Most teams struggle here because the hard part is not writing more code, but deciding clear boundaries for model, audio, whisper so behavior stays predictable as complexity grows.
In practical terms, this chapter helps you avoid three common failures:
- coupling core logic too tightly to one implementation path
- missing the handoff boundaries between setup, execution, and validation
- shipping changes without clear rollback or observability strategy
After working through this chapter, you should be able to reason about Chapter 5: Audio Processing - Whisper & TTS as an operating subsystem inside LocalAI Tutorial: Self-Hosted OpenAI Alternative, with explicit contracts for inputs, state transitions, and outputs.
Use the implementation notes around file, client, create as your checklist when adapting these patterns to your own repository.

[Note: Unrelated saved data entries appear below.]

-- ==== Sys2Proof/Machine/Cues.lean ====
section
/-! DEFINITION. The Cue Allocator (R129-R136) and the state sound wanted for a station (R122). -/

namespace Sys2Proof.Machine

/-- Home pattern of a crossing (R2, R130). -/
def homePattern (s : State) (c : Crossing) : Pattern :=
  match (crossingRec s c).home with
  | 1 => 0
  | 2 => 1
  | _ => 2

/-- A hearing neighbour of the crossing holds the pattern (R132). -/
def heldAround (s : State) (c : Crossing) (p : Pattern) : Bool :=
  s.site.hearing[c].any (fun m => decide (s.cues.cue[m] = .pattern p))

/-- The grant to a crossing: its home pattern, else the lowest free one, else the name cue (R132). -/
def grantFor (s : State) (c : Crossing) : Option Pattern :=
  if heldAround s c (homePattern s c) then (List.finRange 3).find? (fun p => !heldAround s c p)
  else some (homePattern s c)

/-- A crossing entering WALK asks for a pattern (R131). -/
def cueRequest (c : Crossing) (s : State) : State :=
  { s with cues := { s.cues with cue := s.cues.cue.set c .awaiting, queue := s.cues.queue ++ [c] } }

/-- A crossing leaving WALK gives its cue up (R134). -/
def cueRelease (c : Crossing) (s : State) : State :=
  { s with cues := { s.cues with cue := s.cues.cue.set c .none,
                                 queue := s.cues.queue.filter (fun d => decide (d ≠ c)) } }

/-- The request at the head of the queue is answered (R131, R132). -/
def cueAnswer (c : Crossing) (rest : List Crossing) (s : State) : State :=
  let g := grantFor s c
  let s := match g with
    | some p => { s with cues := { s.cues with queue := rest, cue := s.cues.cue.set c (.pattern p) } }
    | none => { s with cues := { s.cues with
        queue := rest, cue := s.cues.cue.set c .name, namePos := setAll s.cues.namePos (stationsOf s c) 0 } }
  produce (num c) (.cue g) s

/-- CUE_GRANT (R131). -/
def execCueGrant (s : State) : Host.Outcome State Fault Refusal :=
  live s fun s =>
    match s.cues.queue with
    | c :: rest => cueAnswer c rest s
    | [] => s

/-- Entry to LOCKOUT (R136). -/
def cuesLockout (s : State) : State :=
  { s with cues := { s.cues with cue := Vector.replicate 8 .none, queue := [] } }

/-- The state sound wanted for the stations of a crossing (R122). -/
def crossingSound (s : State) (c : Crossing) : Sound :=
  match s.crossings[c].state with
  | .dark | .maint | .flash => .silent
  | .startup | .vehGreen | .vehAmber | .redBeforeWalk | .redAfterWalk => .locator
  | .clearance => .clearTick
  | .walk => match s.cues.cue[c] with
    | .pattern p => .walkPattern p
    | .name => .nameCue
    | .none | .awaiting => .silent

/-- The state sound wanted for a station (R122). -/
def wantedSound (s : State) (st : Station) : Sound :=
  match crossingOf s st with
  | some c => crossingSound s c
  | none => .silent

/-- Content of a NAME_CUE poll of a station: length, position, clips (R129). -/
def nameCueContent (s : State) (st : Station) : Nat × Nat × List Nat :=
  match crossingOf s st with
  | some c =>
    let names := s.site.names[c]
    let p := s.cues.namePos[st]
    (names.length, p, (names.drop p).take 2)
  | none => (0, 0, [])

/-- The name-cue position after a NAME_CUE poll has been sent (R129). -/
def nameCueSent (st : Station) (s : State) : State :=
  let n := (nameCueContent s st).1
  let p := s.cues.namePos[st] + 2
  { s with cues := { s.cues with namePos := s.cues.namePos.set st (if n ≤ p then 0 else p) } }

end Sys2Proof.Machine
end

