-- ==== Sys2Proof/Machine/Street.lean ====
section
/-! DEFINITION. The head and station nodes as the part's polls leave them (R23, R26, R123, R128; log 23): not the part's own
state, but what its rules say the nodes do with its polls. -/

namespace Sys2Proof.Machine

/-- A head acts on a NORMAL poll it has heard (R23). -/
def HeadNode.hear (p : Pair) (countdown : Nat) (now : Time) : HeadNode :=
  { shown := p, countdown := if p.ped = .flashDontWalk then countdown else 0,
    watch := some (after now Config.nodeWatch) }

/-- A head at its watch (R23): FLASH_AMBER and DARK, countdown blanked. -/
def HeadNode.tick (now : Time) (h : HeadNode) : HeadNode := if due now h.watch then HeadNode.fallback else h

/-- The clips of a CLIPS poll that find a free place (R26). -/
def appendClips (queue clips : List Nat) : List Nat := queue ++ clips.take (4 - queue.length)

/-- The cue store after a NAME_CUE poll (R128). -/
def writeCue (store : Vector (Option Nat) 16) (p : Nat) : List Nat → Vector (Option Nat) 16
  | [] => store
  | k :: ks =>
    writeCue (if h : p < 16 then store.set p (some k) else store) (p + 1) ks

/-- What the audio command of a heard STATION poll does (R26, R123, R128). -/
def StationNode.command (q : StationPoll) (n : StationNode) : StationNode :=
  let empty : Vector (Option Nat) 16 := Vector.replicate 16 none
  match q.cmd with
  | .clips => { n with clipQueue := appendClips n.clipQueue q.clips, toneTest := false }
  | .flush => { n with clipQueue := [], toneTest := false }
  | .ackTone => { n with toneTest := false }
  | .toneTest => { n with sound := .silent, store := empty, cueLen := 0, toneTest := true }
  | .sound .nameCue =>
    let store := if n.sound = .nameCue ∧ n.cueLen = q.cueLen then n.store else empty
    { n with sound := .nameCue, store := writeCue store q.cuePos q.clips, cueLen := q.cueLen, toneTest := false }
  | .sound w => { n with sound := w, store := empty, cueLen := 0, toneTest := false }

/-- A station acts on a STATION poll it has heard (R26). -/
def StationNode.hear (q : StationPoll) (now : Time) (n : StationNode) : StationNode :=
  { n.command q with volume := q.volume, lamp := q.lamp, tactile := q.tactile,
                     watch := some (after now Config.nodeWatch) }

/-- A station acts on a TEST poll it has heard (R26, R123). -/
def StationNode.hearTest (now : Time) (n : StationNode) : StationNode :=
  { n with watch := some (after now Config.nodeWatch) }

/-- A station at its watch (R26, R123, R128); its counters and its button are its own. That it then holds volume 0, which R26 does not
name, is the model's (DESIGN CHOICE, log 46). -/
def StationNode.tick (now : Time) (n : StationNode) : StationNode :=
  if due now n.watch then
    { StationNode.quiet with played := n.played, pressCounter := n.pressCounter, down := n.down }
  else n

/-- A station reports (R27): its counters, its button, and through the free count how much of its queue it has played. -/
def StationNode.report (f : StationFields) (n : StationNode) : StationNode :=
  { n with played := f.played, pressCounter := f.pressCounter, down := f.down,
           clipQueue := n.clipQueue.drop (n.clipQueue.length - (4 - f.free)) }

/-- The node an exchange addressed hears its poll. -/
def streetHear (x : Exchange) (s : State) : State :=
  match x.poll with
  | .normal p n => { s with street := { s.street with heads := s.street.heads.set x.addr (HeadNode.hear p n s.now) } }
  | .probe => s
  | .station q =>
    { s with street := { s.street with stations := upd s.street.stations x.addr (StationNode.hear q s.now) } }
  | .test _ =>
    { s with street := { s.street with stations := upd s.street.stations x.addr (StationNode.hearTest s.now) } }

/-- A node has answered: it heard the poll; a station reports. -/
def streetAnswer (x : Exchange) (r : Reply) (s : State) : State :=
  let s := streetHear x s
  match r with
  | .station f =>
    { s with street := { s.street with stations := upd s.street.stations x.addr (StationNode.report f) } }
  | .head _ _ => s
  | .echo _ => s

/-- An exchange failed: whether its node heard the poll is free (R28, Note; log 23). -/
def streetDoubt (x : Exchange) (s : State) : State :=
  if Config.freeBool s.freeCount then streetHear x (drawn s) else drawn s

/-- An exchange that a swap or a reset abandons (R13, R179): its reply is lost, and whether its node heard the poll is as free as in
a failed one (log 23). -/
def streetAbandon (s : State) : State :=
  match s.line.exchange with
  | none => s
  | some x => streetDoubt x s

/-- One millisecond at the nodes: the watches that run out. -/
def streetTick (s : State) : State :=
  { s with street :=
    { heads := Vector.ofFn (fun (a : NodeAddr) => s.street.heads[a].tick s.now)
      stations := Vector.ofFn (fun (a : NodeAddr) => s.street.stations[a].tick s.now) } }

/-- What a head shows: nothing with SAFE_OUT open (R119). -/
def headShows (s : State) (a : NodeAddr) : Pair := if s.safeOut then s.street.heads[a].shown else Pair.dark

end Sys2Proof.Machine
end

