/-- R130, R132, R134: a crossing has a cue only in WALK, the queue holds the AWAITING crossings, and hearing
neighbours never hold one pattern. -/
def Obligations.NeighboursNeverSharePatterns : Prop := ∀ s t : State, CuesSound s → step s = .next t → CuesSound t

/-- R140, R169, R170, R175, R176: the journal FIFO and the prefetch buffers stay within their sizes, the cursors of
every context in order, and the generation count odd exactly while a write of the status table is in progress before
its last word. Between events no record waits to enter the FIFO: that field is the model's (log 16). -/
def Obligations.BuffersStayInBounds : Prop :=
  ∀ s t : State, step s = .next t →
    (JournalBounded s → JournalBounded t) ∧ (CursorsInOrder s → CursorsInOrder t) ∧
    (GenerationOddWhileWriting s → GenerationOddWhileWriting t) ∧ (s.made = [] → t.made = [])

/-- R8, R9, R13, R164, R165: the HELD slots stay the ones that wait to be written, and the derived tables of the site
follow the site in force. R160, R166, R167: in FOLLOWING no LINK_RESTART waits, no anchor is being read, and the link has
not to stop but for an access under way; nor does a LINK_RESTART wait for an anchor read. -/
def Obligations.OrderAndSiteTablesStayTrue : Prop :=
  (∀ s t : State, HeldSlotsQueued s → step s = .next t → HeldSlotsQueued t) ∧
  (∀ s t : State, SiteTablesFollow s → step s = .next t → SiteTablesFollow t) ∧
  (∀ s t : State, LinkInOrder s → step s = .next t → LinkInOrder t)

/-- Every invariant holds right after reset. -/
def Obligations.InvariantsHoldAtReset : Prop :=
  MemoryCanonical State.reset ∧ CommandedFollowsState State.reset ∧ LockoutHolds State.reset ∧ CuesSound State.reset ∧
  JournalBounded State.reset ∧ CursorsInOrder State.reset ∧ GenerationOddWhileWriting State.reset ∧
  HeldSlotsQueued State.reset ∧ SiteTablesFollow State.reset ∧ LinkInOrder State.reset ∧ State.reset.made = []
end

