theorem enterFlash_at (h : AtCrossing c s₀ s) : AtCrossing c s₀ (enterFlash c s) := by
  have k := setCrossing_at (fun (r : CrossingRecord) => { r.cleared with mask := 0 }) h
  have g := clearAcks_at c (cutContexts_at c (callsStopped_at (enterState_at .flash .fault
    (AtCrossing.ite (p := s.crossings[c].state = .walk) (cueRelease_at c k) k))))
  exact .ite h (flashOrder_at (.ite (abortTests_at c g) g))

theorem holdReturn_at (h : AtCrossing c s₀ s) : AtCrossing c s₀ (holdReturn c s) :=
  enterGreenOrStop_at _ (returnEntries_at _ h)

theorem supersede_at (h : AtCrossing c s₀ s) : AtCrossing c s₀ (supersede c s) := by
  unfold supersede
  split
  · exact endOrder_at _ _ (setCrossing_at _ h)
  · exact h

theorem dealMode_at (t : Ticket) (m : Mode) (h : AtCrossing c s₀ s) : AtCrossing c s₀ (dealMode t c m s) :=
  .ite (.ite (evaluateCommit_at (endOrder_at _ _ (setCrossing_at _ h))) (setCrossing_at _ (enterStartup_at _ _ h)))
    (.ite (setCrossing_at _ h) (endOrder_at _ _ (.ite h (enterTarget_at _ h))))

theorem setModeOrder_at (t : Ticket) (m : Mode) (h : AtCrossing c s₀ s) : AtCrossing c s₀ (setModeOrder t c m s) :=
  .ite (endOrder_at _ _ h) (.ite (endOrder_at _ _ h) (.ite (endOrder_at _ _ h) (dealMode_at _ _ (supersede_at h))))

theorem sequencerLockout_at (h : AtCrossing c s₀ s) : AtCrossing c s₀ (sequencerLockout c s) :=
  .ite (setProof_at _ (setCrossing_at _ h)) (produce_at _ _ (setProof_at _ (setCrossing_at _ h)))

theorem tellPlanMask_at (m : Nat) (h : AtCrossing c s₀ s) : AtCrossing c s₀ (tellPlanMask c m s) :=
  evaluateCommit_at (setCrossing_at _ h)

theorem holdCut_at (h : AtCrossing c s₀ s) : AtCrossing c s₀ (holdCut c s) := by
  unfold holdCut
  dsimp only
  split
  · exact h
  · exact .ite (enterClearance_at (setCrossing_at _ h)) (setCrossing_at _ h)

theorem holdBegan_at (h : AtCrossing c s₀ s) : AtCrossing c s₀ (holdBegan c s) := by
  unfold holdBegan
  split
  · exact holdReturn_at h
  · exact holdCut_at h
  all_goals exact h

/-! ### The Proof Monitor, but for LOCKOUT -/

theorem faultRecord_at (d : Crossing) (k : FaultKind) (p : ProofRec) (h : AtCrossing c s₀ s) :
    AtCrossing c s₀ (faultRecord d k p s) := produce_at _ _ h
theorem faultFlash_at (k : FaultKind) (p : ProofRec) (h : AtCrossing c s₀ s) : AtCrossing c s₀ (faultFlash c k p s) :=
  enterFlash_at (raise_at _ (faultRecord_at _ _ _ h))
theorem lampRecords_at (d : Crossing) (o : BitVec 4) (p : ProofRec) (h : AtCrossing c s₀ s) :
    AtCrossing c s₀ (lampRecords d o p s) := .each _ (fun _ _ g => faultRecord_at _ _ _ g) _ h
theorem proofHeadLost_at (h : AtCrossing c s₀ s) : AtCrossing c s₀ (proofHeadLost c s) := by
  unfold proofHeadLost
  split
  · exact h
  · exact faultFlash_at _ _ (setProof_at _ h)
theorem proofHeadFound_at (h : AtCrossing c s₀ s) : AtCrossing c s₀ (proofHeadFound c s) := setProof_at _ h

end

end Sys2Proof.Machine
end

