@[simp] theorem clearAcks_now (c : Crossing) : (clearAcks c s).now = s.now := rfl
@[simp] theorem clearAcks_held (c : Crossing) : (clearAcks c s).held = s.held := rfl
@[simp] theorem clearAcks_part (c : Crossing) : (clearAcks c s).part = s.part := rfl
@[simp] theorem clearAcks_safeOut (c : Crossing) : (clearAcks c s).safeOut = s.safeOut := rfl
@[simp] theorem clearAcks_wp (c : Crossing) : (clearAcks c s).wp = s.wp := rfl
@[simp] theorem clearAcks_regs (c : Crossing) : (clearAcks c s).regs = s.regs := rfl
@[simp] theorem clearAcks_site (c : Crossing) : (clearAcks c s).site = s.site := rfl
@[simp] theorem clearAcks_config (c : Crossing) : (clearAcks c s).config = s.config := rfl
@[simp] theorem clearAcks_line (c : Crossing) :
    (clearAcks c s).line = { s.line with ackPending := setAll s.line.ackPending (stationsOf s c) false } := rfl
@[simp] theorem clearAcks_press (c : Crossing) : (clearAcks c s).press = s.press := rfl
@[simp] theorem clearAcks_calls (c : Crossing) : (clearAcks c s).calls = s.calls := rfl
@[simp] theorem clearAcks_lamps (c : Crossing) : (clearAcks c s).lamps = s.lamps := rfl
@[simp] theorem clearAcks_crossings (c : Crossing) : (clearAcks c s).crossings = s.crossings := rfl
@[simp] theorem clearAcks_plan (c : Crossing) : (clearAcks c s).plan = s.plan := rfl
@[simp] theorem clearAcks_hold (c : Crossing) : (clearAcks c s).hold = s.hold := rfl
@[simp] theorem clearAcks_proofs (c : Crossing) : (clearAcks c s).proofs = s.proofs := rfl
@[simp] theorem clearAcks_cues (c : Crossing) : (clearAcks c s).cues = s.cues := rfl
@[simp] theorem clearAcks_ann (c : Crossing) : (clearAcks c s).ann = s.ann := rfl
@[simp] theorem clearAcks_orders (c : Crossing) : (clearAcks c s).orders = s.orders := rfl
@[simp] theorem clearAcks_journal (c : Crossing) : (clearAcks c s).journal = s.journal := rfl
@[simp] theorem clearAcks_status (c : Crossing) : (clearAcks c s).status = s.status := rfl
@[simp] theorem clearAcks_street (c : Crossing) : (clearAcks c s).street = s.street := rfl
@[simp] theorem clearAcks_mem (c : Crossing) : (clearAcks c s).mem = s.mem := rfl
@[simp] theorem clearAcks_freeCount (c : Crossing) : (clearAcks c s).freeCount = s.freeCount := rfl
@[simp] theorem clearAcks_made (c : Crossing) : (clearAcks c s).made = s.made := rfl
@[simp] theorem clearAcks_pending (c : Crossing) : (clearAcks c s).pending = s.pending := rfl

@[simp] theorem raise_now (a : Attention) : (raise a s).now = s.now := rfl
@[simp] theorem raise_held (a : Attention) : (raise a s).held = s.held := rfl
@[simp] theorem raise_part (a : Attention) : (raise a s).part = s.part := rfl
@[simp] theorem raise_safeOut (a : Attention) : (raise a s).safeOut = s.safeOut := rfl
@[simp] theorem raise_wp (a : Attention) : (raise a s).wp = s.wp := rfl
@[simp] theorem raise_regs (a : Attention) :
    (raise a s).regs = { s.regs with attention := s.regs.attention ||| (1#5 <<< a.bit) } := rfl
@[simp] theorem raise_site (a : Attention) : (raise a s).site = s.site := rfl
@[simp] theorem raise_config (a : Attention) : (raise a s).config = s.config := rfl
@[simp] theorem raise_line (a : Attention) : (raise a s).line = s.line := rfl
@[simp] theorem raise_press (a : Attention) : (raise a s).press = s.press := rfl
@[simp] theorem raise_calls (a : Attention) : (raise a s).calls = s.calls := rfl
@[simp] theorem raise_lamps (a : Attention) : (raise a s).lamps = s.lamps := rfl
@[simp] theorem raise_crossings (a : Attention) : (raise a s).crossings = s.crossings := rfl
@[simp] theorem raise_plan (a : Attention) : (raise a s).plan = s.plan := rfl
@[simp] theorem raise_hold (a : Attention) : (raise a s).hold = s.hold := rfl
@[simp] theorem raise_proofs (a : Attention) : (raise a s).proofs = s.proofs := rfl
@[simp] theorem raise_cues (a : Attention) : (raise a s).cues = s.cues := rfl
@[simp] theorem raise_ann (a : Attention) : (raise a s).ann = s.ann := rfl
@[simp] theorem raise_orders (a : Attention) : (raise a s).orders = s.orders := rfl
@[simp] theorem raise_journal (a : Attention) : (raise a s).journal = s.journal := rfl
@[simp] theorem raise_status (a : Attention) : (raise a s).status = s.status := rfl
@[simp] theorem raise_street (a : Attention) : (raise a s).street = s.street := rfl
@[simp] theorem raise_mem (a : Attention) : (raise a s).mem = s.mem := rfl
@[simp] theorem raise_freeCount (a : Attention) : (raise a s).freeCount = s.freeCount := rfl
@[simp] theorem raise_made (a : Attention) : (raise a s).made = s.made := rfl
@[simp] theorem raise_pending (a : Attention) : (raise a s).pending = s.pending := rfl

@[simp] theorem clearAttention_now (w : Word) : (clearAttention w s).now = s.now := rfl
@[simp] theorem clearAttention_held (w : Word) : (clearAttention w s).held = s.held := rfl
@[simp] theorem clearAttention_part (w : Word) : (clearAttention w s).part = s.part := rfl
@[simp] theorem clearAttention_safeOut (w : Word) : (clearAttention w s).safeOut = s.safeOut := rfl
@[simp] theorem clearAttention_wp (w : Word) : (clearAttention w s).wp = s.wp := rfl
@[simp] theorem clearAttention_regs (w : Word) :
    (clearAttention w s).regs = { s.regs with attention := s.regs.attention &&& ~~~ (w.truncate 5) } := rfl
@[simp] theorem clearAttention_site (w : Word) : (clearAttention w s).site = s.site := rfl
@[simp] theorem clearAttention_config (w : Word) : (clearAttention w s).config = s.config := rfl
@[simp] theorem clearAttention_line (w : Word) : (clearAttention w s).line = s.line := rfl
@[simp] theorem clearAttention_press (w : Word) : (clearAttention w s).press = s.press := rfl
@[simp] theorem clearAttention_calls (w : Word) : (clearAttention w s).calls = s.calls := rfl
@[simp] theorem clearAttention_lamps (w : Word) : (clearAttention w s).lamps = s.lamps := rfl
@[simp] theorem clearAttention_crossings (w : Word) : (clearAttention w s).crossings = s.crossings := rfl
@[simp] theorem clearAttention_plan (w : Word) : (clearAttention w s).plan = s.plan := rfl
@[simp] theorem clearAttention_hold (w : Word) : (clearAttention w s).hold = s.hold := rfl
@[simp] theorem clearAttention_proofs (w : Word) : (clearAttention w s).proofs = s.proofs := rfl
@[simp] theorem clearAttention_cues (w : Word) : (clearAttention w s).cues = s.cues := rfl
@[simp] theorem clearAttention_ann (w : Word) : (clearAttention w s).ann = s.ann := rfl
@[simp] theorem clearAttention_orders (w : Word) : (clearAttention w s).orders = s.orders := rfl
@[simp] theorem clearAttention_journal (w : Word) : (clearAttention w s).journal = s.journal := rfl
@[simp] theorem clearAttention_status (w : Word) : (clearAttention w s).status = s.status := rfl
@[simp] theorem clearAttention_street (w : Word) : (clearAttention w s).street = s.street := rfl
@[simp] theorem clearAttention_mem (w : Word) : (clearAttention w s).mem = s.mem := rfl
@[simp] theorem clearAttention_freeCount (w : Word) : (clearAttention w s).freeCount = s.freeCount := rfl
@[simp] theorem clearAttention_made (w : Word) : (clearAttention w s).made = s.made := rfl
@[simp] theorem clearAttention_pending (w : Word) : (clearAttention w s).pending = s.pending := rfl

@[simp] theorem drawn_now : (drawn s).now = s.now := rfl
@[simp] theorem drawn_held : (drawn s).held = s.held := rfl
@[simp] theorem drawn_part : (drawn s).part = s.part := rfl
@[simp] theorem drawn_safeOut : (drawn s).safeOut = s.safeOut := rfl
@[simp] theorem drawn_wp : (drawn s).wp = s.wp := rfl
@[simp] theorem drawn_regs : (drawn s).regs = s.regs := rfl
@[simp] theorem drawn_site : (drawn s).site = s.site := rfl
@[simp] theorem drawn_config : (drawn s).config = s.config := rfl
@[simp] theorem drawn_line : (drawn s).line = s.line := rfl
@[simp] theorem drawn_press : (drawn s).press = s.press := rfl
@[simp] theorem drawn_calls : (drawn s).calls = s.calls := rfl
@[simp] theorem drawn_lamps : (drawn s).lamps = s.lamps := rfl
@[simp] theorem drawn_crossings : (drawn s).crossings = s.crossings := rfl
@[simp] theorem drawn_plan : (drawn s).plan = s.plan := rfl
@[simp] theorem drawn_hold : (drawn s).hold = s.hold := rfl
@[simp] theorem drawn_proofs : (drawn s).proofs = s.proofs := rfl
@[simp] theorem drawn_cues : (drawn s).cues = s.cues := rfl
@[simp] theorem drawn_ann : (drawn s).ann = s.ann := rfl
@[simp] theorem drawn_orders : (drawn s).orders = s.orders := rfl
@[simp] theorem drawn_journal : (drawn s).journal = s.journal := rfl
@[simp] theorem drawn_status : (drawn s).status = s.status := rfl
@[simp] theorem drawn_street : (drawn s).street = s.street := rfl
@[simp] theorem drawn_mem : (drawn s).mem = s.mem := rfl
@[simp] theorem drawn_freeCount : (drawn s).freeCount = s.freeCount + 1 := rfl
@[simp] theorem drawn_made : (drawn s).made = s.made := rfl
@[simp] theorem drawn_pending : (drawn s).pending = s.pending := rfl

Under the hood, Chapter 5: Audio Processing - Whisper & TTS usually follows a repeatable control path:
- Context bootstrap: initialize runtime config and prerequisites for
model. - Input normalization: shape incoming data so
audioreceives stable contracts. - Core execution: run the main logic branch and propagate intermediate state through
whisper. - Policy and safety checks: enforce limits, auth scopes, and failure boundaries.
- Output composition: return canonical result payloads for downstream consumers.
- Operational telemetry: emit logs/metrics needed for debugging and performance tuning.
When debugging, walk this sequence in order and confirm each stage has explicit success/failure conditions.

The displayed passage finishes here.